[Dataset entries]
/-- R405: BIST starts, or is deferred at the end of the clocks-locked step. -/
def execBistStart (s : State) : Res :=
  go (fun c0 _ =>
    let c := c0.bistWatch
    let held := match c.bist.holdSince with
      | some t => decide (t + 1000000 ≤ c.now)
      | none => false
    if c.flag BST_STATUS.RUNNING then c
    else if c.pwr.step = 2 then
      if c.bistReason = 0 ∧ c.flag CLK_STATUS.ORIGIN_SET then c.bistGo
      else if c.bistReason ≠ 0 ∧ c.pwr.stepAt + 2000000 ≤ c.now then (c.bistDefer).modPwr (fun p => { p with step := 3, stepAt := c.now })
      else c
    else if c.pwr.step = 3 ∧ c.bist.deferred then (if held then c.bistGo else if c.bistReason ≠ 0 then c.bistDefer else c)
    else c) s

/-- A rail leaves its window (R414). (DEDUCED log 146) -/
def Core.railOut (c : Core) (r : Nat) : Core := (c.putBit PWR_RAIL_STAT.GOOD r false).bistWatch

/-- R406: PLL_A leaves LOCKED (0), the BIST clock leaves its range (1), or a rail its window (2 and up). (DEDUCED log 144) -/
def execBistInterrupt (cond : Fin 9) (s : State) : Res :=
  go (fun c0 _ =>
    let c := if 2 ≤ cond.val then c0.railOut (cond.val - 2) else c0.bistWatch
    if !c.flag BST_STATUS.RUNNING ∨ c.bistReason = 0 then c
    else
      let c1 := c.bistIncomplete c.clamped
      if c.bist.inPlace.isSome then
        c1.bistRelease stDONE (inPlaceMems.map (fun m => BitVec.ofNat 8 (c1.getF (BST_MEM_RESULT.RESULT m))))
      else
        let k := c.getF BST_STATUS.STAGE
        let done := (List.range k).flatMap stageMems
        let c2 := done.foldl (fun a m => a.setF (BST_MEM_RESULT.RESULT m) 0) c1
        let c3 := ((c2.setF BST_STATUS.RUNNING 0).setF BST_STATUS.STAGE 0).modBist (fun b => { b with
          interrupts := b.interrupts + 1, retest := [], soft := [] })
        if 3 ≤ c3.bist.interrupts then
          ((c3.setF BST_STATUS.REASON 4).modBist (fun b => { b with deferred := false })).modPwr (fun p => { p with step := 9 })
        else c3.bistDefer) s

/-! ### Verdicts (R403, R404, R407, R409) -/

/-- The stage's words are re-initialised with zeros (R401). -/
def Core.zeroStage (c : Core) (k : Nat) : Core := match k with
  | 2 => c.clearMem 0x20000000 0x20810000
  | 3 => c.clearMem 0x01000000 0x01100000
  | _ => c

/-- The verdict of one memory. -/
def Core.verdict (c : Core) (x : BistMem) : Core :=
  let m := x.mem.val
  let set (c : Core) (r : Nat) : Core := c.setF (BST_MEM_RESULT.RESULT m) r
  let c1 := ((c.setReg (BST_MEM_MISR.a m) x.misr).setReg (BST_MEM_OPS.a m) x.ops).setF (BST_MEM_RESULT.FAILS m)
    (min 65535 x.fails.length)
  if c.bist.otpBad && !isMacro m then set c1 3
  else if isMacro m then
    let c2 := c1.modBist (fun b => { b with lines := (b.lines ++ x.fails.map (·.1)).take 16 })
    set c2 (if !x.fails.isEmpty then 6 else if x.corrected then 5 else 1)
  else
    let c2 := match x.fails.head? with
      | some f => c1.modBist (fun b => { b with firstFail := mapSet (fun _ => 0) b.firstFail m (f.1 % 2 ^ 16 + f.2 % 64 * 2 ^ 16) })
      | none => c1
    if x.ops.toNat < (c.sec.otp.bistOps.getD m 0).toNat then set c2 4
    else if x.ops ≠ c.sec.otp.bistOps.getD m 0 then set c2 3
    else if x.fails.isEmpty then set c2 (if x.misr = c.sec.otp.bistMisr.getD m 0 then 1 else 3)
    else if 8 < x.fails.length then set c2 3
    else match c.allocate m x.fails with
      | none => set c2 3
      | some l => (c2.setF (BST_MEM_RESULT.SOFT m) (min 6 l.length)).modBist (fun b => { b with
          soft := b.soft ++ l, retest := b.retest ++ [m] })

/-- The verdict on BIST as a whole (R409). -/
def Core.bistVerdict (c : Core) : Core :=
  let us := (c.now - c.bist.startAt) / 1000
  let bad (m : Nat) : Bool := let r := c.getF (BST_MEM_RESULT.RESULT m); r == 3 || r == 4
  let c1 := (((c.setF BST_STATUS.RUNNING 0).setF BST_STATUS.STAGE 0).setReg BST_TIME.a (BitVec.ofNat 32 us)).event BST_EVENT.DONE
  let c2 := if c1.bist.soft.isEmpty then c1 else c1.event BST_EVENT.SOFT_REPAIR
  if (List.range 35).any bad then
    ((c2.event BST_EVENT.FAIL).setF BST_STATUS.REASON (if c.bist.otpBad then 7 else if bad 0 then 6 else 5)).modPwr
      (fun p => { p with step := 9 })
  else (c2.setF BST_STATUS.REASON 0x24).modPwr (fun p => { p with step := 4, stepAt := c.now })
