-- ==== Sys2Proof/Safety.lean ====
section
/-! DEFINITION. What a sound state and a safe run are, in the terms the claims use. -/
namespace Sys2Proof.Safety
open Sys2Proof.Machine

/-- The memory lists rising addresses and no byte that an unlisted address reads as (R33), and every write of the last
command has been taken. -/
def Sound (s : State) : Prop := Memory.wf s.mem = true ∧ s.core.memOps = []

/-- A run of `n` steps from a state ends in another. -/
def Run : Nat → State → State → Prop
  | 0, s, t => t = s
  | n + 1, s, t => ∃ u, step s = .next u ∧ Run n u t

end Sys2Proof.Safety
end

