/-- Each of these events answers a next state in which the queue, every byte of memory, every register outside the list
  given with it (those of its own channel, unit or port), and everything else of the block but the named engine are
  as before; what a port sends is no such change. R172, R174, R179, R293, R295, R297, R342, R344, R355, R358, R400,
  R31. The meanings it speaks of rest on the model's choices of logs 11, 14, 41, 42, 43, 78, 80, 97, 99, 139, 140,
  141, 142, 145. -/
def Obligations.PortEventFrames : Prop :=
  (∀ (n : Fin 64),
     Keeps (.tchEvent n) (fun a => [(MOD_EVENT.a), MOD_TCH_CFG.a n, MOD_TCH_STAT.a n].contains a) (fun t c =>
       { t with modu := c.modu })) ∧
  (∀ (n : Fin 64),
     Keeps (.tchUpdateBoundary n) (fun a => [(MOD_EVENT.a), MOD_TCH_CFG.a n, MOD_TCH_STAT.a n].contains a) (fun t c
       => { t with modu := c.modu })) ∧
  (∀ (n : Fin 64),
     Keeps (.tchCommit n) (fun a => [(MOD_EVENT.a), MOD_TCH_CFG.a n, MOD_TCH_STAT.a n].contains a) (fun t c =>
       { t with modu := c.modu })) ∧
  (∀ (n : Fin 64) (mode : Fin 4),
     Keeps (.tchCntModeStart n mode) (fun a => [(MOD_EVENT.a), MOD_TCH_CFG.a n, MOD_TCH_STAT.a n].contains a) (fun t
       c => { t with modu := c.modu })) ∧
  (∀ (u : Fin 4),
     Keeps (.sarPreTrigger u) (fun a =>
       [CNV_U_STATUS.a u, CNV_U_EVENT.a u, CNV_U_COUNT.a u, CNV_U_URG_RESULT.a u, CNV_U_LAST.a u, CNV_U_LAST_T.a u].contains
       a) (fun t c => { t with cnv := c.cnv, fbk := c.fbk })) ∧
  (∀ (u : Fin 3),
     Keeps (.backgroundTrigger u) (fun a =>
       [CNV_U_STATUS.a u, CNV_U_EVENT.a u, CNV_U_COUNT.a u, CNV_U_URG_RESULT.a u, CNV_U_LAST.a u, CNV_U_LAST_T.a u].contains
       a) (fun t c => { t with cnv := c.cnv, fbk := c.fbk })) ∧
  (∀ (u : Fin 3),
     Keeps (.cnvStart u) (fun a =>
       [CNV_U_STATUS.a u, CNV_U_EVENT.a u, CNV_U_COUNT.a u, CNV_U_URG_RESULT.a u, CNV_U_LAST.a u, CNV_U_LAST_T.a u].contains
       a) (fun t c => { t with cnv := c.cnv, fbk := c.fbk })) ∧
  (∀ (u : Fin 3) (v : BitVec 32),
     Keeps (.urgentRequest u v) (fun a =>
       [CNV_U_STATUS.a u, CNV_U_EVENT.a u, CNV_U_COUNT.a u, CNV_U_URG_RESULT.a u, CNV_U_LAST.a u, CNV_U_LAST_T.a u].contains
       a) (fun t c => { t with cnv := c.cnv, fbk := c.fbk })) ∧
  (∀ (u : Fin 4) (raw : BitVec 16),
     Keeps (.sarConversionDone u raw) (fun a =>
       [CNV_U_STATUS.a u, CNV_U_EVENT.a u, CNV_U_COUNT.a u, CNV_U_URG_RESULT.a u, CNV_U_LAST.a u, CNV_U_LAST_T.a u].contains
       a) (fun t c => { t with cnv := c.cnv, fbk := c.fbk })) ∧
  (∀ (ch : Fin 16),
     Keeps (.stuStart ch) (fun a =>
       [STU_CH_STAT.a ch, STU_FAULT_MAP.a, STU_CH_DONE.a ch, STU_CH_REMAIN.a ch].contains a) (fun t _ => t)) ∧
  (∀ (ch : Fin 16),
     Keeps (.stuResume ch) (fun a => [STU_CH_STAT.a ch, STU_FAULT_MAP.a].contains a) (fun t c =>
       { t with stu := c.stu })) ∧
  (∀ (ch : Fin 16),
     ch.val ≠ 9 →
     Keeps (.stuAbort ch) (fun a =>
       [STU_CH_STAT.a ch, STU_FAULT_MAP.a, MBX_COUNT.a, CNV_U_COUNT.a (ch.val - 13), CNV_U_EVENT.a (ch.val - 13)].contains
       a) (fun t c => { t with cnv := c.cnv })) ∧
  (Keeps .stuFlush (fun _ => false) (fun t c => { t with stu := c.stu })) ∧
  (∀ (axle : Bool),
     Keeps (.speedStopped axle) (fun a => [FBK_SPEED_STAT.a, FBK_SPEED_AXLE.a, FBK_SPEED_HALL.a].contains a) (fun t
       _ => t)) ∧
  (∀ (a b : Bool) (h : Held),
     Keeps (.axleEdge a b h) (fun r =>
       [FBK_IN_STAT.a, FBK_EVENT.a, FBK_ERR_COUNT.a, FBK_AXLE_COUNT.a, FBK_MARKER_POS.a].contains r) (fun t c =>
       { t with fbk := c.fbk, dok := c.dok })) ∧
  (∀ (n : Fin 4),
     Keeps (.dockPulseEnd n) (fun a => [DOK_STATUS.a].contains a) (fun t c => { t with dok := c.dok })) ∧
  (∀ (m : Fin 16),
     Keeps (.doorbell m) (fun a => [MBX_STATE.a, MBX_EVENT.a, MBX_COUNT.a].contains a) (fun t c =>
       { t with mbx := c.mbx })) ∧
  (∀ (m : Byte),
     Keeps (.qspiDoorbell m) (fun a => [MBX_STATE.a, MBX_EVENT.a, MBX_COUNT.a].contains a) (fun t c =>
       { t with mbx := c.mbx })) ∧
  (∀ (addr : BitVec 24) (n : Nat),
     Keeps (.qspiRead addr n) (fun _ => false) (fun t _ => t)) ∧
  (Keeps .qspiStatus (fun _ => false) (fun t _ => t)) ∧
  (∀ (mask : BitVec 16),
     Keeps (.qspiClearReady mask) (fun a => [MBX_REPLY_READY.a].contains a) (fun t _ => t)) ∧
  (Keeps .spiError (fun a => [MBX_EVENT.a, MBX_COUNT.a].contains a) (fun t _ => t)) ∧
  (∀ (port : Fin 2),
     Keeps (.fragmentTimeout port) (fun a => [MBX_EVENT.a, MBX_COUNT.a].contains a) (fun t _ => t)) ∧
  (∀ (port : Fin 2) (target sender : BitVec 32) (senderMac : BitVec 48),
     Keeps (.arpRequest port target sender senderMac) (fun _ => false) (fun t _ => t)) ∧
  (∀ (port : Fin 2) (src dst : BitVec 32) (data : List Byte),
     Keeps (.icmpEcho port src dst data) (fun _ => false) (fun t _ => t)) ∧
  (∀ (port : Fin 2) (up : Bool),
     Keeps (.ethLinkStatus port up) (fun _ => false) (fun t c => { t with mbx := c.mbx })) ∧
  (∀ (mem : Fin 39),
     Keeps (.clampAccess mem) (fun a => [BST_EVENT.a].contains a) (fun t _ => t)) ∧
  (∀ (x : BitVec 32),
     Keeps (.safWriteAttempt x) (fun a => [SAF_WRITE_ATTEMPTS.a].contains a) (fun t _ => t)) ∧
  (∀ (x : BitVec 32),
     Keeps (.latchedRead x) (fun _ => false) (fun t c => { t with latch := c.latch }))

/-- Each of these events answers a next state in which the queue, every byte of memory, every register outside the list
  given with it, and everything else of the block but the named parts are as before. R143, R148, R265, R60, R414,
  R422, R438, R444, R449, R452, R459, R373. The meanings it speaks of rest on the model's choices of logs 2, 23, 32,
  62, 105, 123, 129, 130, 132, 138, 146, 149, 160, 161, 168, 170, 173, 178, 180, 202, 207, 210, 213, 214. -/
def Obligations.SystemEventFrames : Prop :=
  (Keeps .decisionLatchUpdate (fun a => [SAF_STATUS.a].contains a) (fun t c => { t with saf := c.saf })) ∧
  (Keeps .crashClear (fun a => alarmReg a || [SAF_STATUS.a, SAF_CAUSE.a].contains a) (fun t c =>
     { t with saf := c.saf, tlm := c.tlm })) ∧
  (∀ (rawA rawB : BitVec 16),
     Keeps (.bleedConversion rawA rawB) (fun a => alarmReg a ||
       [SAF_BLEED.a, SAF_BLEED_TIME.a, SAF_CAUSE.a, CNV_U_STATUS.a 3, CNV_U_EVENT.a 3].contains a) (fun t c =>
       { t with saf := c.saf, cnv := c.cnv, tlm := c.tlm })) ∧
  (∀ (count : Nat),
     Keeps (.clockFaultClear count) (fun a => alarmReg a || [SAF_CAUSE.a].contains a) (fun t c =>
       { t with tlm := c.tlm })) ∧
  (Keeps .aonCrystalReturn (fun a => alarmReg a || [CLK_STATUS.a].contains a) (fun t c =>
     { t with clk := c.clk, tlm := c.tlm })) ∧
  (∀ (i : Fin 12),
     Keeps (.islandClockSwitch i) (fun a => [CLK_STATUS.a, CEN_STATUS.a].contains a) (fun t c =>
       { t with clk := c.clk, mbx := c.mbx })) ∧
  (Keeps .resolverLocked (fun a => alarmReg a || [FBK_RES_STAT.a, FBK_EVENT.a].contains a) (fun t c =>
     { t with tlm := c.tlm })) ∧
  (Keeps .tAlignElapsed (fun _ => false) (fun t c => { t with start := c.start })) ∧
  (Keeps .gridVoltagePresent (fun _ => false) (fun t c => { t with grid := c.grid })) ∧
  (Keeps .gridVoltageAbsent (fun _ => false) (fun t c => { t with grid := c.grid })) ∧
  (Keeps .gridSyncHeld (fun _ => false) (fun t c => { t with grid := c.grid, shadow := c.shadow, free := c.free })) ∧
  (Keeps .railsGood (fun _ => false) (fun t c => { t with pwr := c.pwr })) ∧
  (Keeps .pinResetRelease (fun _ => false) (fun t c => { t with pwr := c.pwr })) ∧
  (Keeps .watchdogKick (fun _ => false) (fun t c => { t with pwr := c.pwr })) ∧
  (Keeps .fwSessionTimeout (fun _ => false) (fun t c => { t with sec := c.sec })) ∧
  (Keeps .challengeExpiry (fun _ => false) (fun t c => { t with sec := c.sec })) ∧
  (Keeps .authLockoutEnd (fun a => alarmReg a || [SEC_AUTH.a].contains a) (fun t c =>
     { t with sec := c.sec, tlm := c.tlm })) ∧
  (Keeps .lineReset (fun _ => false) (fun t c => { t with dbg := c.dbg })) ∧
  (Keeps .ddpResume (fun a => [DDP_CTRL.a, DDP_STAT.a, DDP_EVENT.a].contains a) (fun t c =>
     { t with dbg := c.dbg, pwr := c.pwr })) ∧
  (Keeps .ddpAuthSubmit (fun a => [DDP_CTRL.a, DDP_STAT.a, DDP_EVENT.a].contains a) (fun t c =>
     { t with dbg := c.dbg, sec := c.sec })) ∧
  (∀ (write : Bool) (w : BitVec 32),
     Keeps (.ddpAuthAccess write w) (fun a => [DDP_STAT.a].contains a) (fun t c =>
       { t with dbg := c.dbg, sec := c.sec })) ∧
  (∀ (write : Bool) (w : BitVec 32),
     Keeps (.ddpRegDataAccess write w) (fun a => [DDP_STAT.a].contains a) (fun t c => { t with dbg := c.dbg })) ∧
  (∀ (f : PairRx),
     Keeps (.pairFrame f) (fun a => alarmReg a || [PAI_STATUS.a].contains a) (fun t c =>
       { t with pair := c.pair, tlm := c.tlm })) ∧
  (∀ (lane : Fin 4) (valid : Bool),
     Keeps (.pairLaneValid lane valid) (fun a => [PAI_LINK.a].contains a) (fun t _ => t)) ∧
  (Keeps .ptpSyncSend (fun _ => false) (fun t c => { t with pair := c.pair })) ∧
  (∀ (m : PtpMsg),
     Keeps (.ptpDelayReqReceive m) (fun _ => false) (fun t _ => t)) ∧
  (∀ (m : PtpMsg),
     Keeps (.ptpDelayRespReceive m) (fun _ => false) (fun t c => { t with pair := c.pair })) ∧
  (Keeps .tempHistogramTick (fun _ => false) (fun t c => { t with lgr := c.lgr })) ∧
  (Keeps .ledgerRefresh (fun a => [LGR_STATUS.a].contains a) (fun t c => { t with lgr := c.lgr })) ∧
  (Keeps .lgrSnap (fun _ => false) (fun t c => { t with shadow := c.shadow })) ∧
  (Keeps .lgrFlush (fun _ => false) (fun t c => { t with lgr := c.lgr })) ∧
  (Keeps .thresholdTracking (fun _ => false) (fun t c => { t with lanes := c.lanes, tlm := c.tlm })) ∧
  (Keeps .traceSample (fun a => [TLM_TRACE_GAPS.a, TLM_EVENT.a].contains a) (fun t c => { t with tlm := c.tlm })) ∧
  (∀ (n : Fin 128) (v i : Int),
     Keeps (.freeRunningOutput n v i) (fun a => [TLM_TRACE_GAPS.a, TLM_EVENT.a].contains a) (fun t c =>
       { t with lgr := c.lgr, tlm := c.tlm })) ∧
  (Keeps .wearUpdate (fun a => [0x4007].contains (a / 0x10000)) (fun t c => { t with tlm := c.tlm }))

Your instructions: Using the records above, copy word for word the line with "none => set c2 3", the line with "let us := (c.now - c.bist.startAt) / 1000", and every line between them.

Task answer:
      | none => set c2 3
      | some l => (c2.setF (BST_MEM_RESULT.SOFT m) (min 6 l.length)).modBist (fun b => { b with
          soft := b.soft ++ l, retest := b.retest ++ [m] })

/-- The verdict on BIST as a whole (R409). -/
def Core.bistVerdict (c : Core) : Core :=
  let us := (c.now - c.bist.startAt) / 1000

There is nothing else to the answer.